WHAT YOU SHOULD DO:
Write out again, please, the records below from the first line to the line holding "theorem skipIf_eq (c", inclusive, and nothing else.
[DATA FOR PROCESSING — start]
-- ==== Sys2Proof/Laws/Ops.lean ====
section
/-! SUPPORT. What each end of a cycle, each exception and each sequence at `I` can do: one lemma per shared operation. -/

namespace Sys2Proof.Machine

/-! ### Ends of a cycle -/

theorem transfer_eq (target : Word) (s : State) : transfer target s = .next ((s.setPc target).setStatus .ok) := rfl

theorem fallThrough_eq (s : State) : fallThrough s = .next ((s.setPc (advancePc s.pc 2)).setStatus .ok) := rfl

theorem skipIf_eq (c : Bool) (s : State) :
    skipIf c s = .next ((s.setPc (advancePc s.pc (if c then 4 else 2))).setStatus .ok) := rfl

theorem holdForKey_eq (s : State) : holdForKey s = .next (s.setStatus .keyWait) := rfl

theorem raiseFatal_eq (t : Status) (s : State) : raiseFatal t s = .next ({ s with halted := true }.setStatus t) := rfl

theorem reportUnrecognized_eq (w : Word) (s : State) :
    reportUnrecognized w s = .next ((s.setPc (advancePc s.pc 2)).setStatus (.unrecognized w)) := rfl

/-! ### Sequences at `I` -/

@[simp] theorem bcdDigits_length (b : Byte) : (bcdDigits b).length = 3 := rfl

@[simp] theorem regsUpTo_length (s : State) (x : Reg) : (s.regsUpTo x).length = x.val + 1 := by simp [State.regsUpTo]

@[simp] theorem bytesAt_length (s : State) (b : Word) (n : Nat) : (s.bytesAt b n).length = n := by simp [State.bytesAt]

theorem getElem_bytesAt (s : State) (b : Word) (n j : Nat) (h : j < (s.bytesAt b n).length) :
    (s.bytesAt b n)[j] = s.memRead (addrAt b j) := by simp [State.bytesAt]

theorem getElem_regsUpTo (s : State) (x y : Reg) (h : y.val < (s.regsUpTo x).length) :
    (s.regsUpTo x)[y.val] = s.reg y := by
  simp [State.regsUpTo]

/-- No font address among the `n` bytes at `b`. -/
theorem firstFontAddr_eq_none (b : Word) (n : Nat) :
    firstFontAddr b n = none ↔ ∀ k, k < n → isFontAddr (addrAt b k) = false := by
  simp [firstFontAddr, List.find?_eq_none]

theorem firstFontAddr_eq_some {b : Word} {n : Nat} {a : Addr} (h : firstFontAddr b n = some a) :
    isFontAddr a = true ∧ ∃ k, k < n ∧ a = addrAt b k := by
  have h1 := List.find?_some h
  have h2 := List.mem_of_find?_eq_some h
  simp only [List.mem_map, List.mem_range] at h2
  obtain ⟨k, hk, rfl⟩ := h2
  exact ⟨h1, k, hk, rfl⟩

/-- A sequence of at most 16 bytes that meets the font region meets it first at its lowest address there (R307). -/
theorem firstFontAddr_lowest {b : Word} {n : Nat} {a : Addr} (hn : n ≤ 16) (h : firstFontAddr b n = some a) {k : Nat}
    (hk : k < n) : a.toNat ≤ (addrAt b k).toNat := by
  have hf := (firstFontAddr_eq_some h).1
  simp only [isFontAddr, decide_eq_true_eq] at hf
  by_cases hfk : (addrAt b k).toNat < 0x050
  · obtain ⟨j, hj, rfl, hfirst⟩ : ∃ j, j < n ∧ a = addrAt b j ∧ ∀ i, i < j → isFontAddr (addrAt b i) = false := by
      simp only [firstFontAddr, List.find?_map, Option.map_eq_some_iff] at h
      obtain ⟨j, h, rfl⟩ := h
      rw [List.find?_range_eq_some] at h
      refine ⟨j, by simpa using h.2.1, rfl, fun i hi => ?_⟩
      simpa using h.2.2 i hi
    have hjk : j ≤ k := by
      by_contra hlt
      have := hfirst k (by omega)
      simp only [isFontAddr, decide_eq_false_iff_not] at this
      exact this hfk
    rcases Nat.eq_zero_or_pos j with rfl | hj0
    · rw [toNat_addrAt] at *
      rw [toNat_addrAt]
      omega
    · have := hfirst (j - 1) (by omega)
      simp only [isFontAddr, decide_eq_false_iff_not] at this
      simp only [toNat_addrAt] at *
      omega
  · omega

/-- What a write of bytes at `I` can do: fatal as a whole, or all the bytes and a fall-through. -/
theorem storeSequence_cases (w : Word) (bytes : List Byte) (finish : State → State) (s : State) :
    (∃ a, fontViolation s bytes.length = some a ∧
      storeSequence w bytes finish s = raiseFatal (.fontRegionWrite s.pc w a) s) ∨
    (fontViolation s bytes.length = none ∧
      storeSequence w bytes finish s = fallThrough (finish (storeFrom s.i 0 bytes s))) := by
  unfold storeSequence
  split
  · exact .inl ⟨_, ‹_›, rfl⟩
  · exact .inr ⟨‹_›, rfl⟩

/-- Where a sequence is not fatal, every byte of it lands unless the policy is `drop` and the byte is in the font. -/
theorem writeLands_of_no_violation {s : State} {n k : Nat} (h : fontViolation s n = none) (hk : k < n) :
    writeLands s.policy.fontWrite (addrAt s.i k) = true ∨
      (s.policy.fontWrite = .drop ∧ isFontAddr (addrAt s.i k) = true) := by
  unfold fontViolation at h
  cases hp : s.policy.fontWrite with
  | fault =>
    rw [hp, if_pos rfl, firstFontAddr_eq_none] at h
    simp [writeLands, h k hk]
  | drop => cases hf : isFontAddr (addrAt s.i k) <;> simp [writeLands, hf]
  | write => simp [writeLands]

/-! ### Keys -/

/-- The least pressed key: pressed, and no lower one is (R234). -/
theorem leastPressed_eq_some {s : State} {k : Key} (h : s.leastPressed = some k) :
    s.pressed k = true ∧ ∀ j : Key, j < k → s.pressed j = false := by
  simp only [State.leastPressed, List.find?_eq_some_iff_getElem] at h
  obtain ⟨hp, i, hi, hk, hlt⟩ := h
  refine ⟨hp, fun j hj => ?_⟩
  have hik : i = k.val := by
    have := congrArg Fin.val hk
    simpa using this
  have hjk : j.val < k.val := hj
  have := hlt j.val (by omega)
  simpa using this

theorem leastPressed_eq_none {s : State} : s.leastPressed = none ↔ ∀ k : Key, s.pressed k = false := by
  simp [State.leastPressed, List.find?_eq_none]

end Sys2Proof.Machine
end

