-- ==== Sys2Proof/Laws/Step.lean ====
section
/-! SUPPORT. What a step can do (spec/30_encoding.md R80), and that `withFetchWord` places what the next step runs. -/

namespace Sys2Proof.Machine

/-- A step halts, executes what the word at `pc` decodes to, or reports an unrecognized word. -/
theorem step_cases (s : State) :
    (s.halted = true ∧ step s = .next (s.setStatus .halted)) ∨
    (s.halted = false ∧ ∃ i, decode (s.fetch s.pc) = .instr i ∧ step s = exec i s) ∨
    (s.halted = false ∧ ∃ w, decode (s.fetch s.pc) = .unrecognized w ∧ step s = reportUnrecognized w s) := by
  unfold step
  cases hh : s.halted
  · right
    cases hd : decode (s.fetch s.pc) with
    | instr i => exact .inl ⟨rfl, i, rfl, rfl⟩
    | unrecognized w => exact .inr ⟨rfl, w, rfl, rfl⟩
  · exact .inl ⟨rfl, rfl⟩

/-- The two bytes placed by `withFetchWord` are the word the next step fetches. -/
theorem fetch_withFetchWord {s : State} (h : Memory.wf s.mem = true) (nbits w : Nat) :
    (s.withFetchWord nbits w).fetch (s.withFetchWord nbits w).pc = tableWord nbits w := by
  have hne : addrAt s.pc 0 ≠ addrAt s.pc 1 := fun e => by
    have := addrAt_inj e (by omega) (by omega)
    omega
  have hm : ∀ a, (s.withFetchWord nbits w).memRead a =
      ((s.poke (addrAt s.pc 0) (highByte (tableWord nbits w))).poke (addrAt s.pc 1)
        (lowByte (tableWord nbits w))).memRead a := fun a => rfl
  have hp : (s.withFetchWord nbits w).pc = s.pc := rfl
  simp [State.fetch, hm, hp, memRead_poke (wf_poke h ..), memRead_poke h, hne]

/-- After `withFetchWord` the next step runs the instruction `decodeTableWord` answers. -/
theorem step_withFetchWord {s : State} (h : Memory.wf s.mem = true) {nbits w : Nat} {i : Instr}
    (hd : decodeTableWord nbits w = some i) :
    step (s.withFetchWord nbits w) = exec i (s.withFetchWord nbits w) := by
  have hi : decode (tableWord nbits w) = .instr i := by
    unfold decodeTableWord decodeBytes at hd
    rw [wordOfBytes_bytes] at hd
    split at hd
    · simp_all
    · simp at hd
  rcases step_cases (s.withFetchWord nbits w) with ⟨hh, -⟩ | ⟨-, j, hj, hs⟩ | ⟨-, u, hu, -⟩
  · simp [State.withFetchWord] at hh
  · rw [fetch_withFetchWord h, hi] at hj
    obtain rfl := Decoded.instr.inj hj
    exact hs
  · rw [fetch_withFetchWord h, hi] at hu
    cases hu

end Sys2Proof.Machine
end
[DATA FOR PROCESSING — finish]
ANSWER FOR THE TASK:
-- ==== Sys2Proof/Laws/Ops.lean ====
section
/-! SUPPORT. What each end of a cycle, each exception and each sequence at `I` can do: one lemma per shared operation. -/

namespace Sys2Proof.Machine

/-! ### Ends of a cycle -/

theorem transfer_eq (target : Word) (s : State) : transfer target s = .next ((s.setPc target).setStatus .ok) := rfl

theorem fallThrough_eq (s : State) : fallThrough s = .next ((s.setPc (advancePc s.pc 2)).setStatus .ok) := rfl

theorem skipIf_eq (c : Bool) (s : State) :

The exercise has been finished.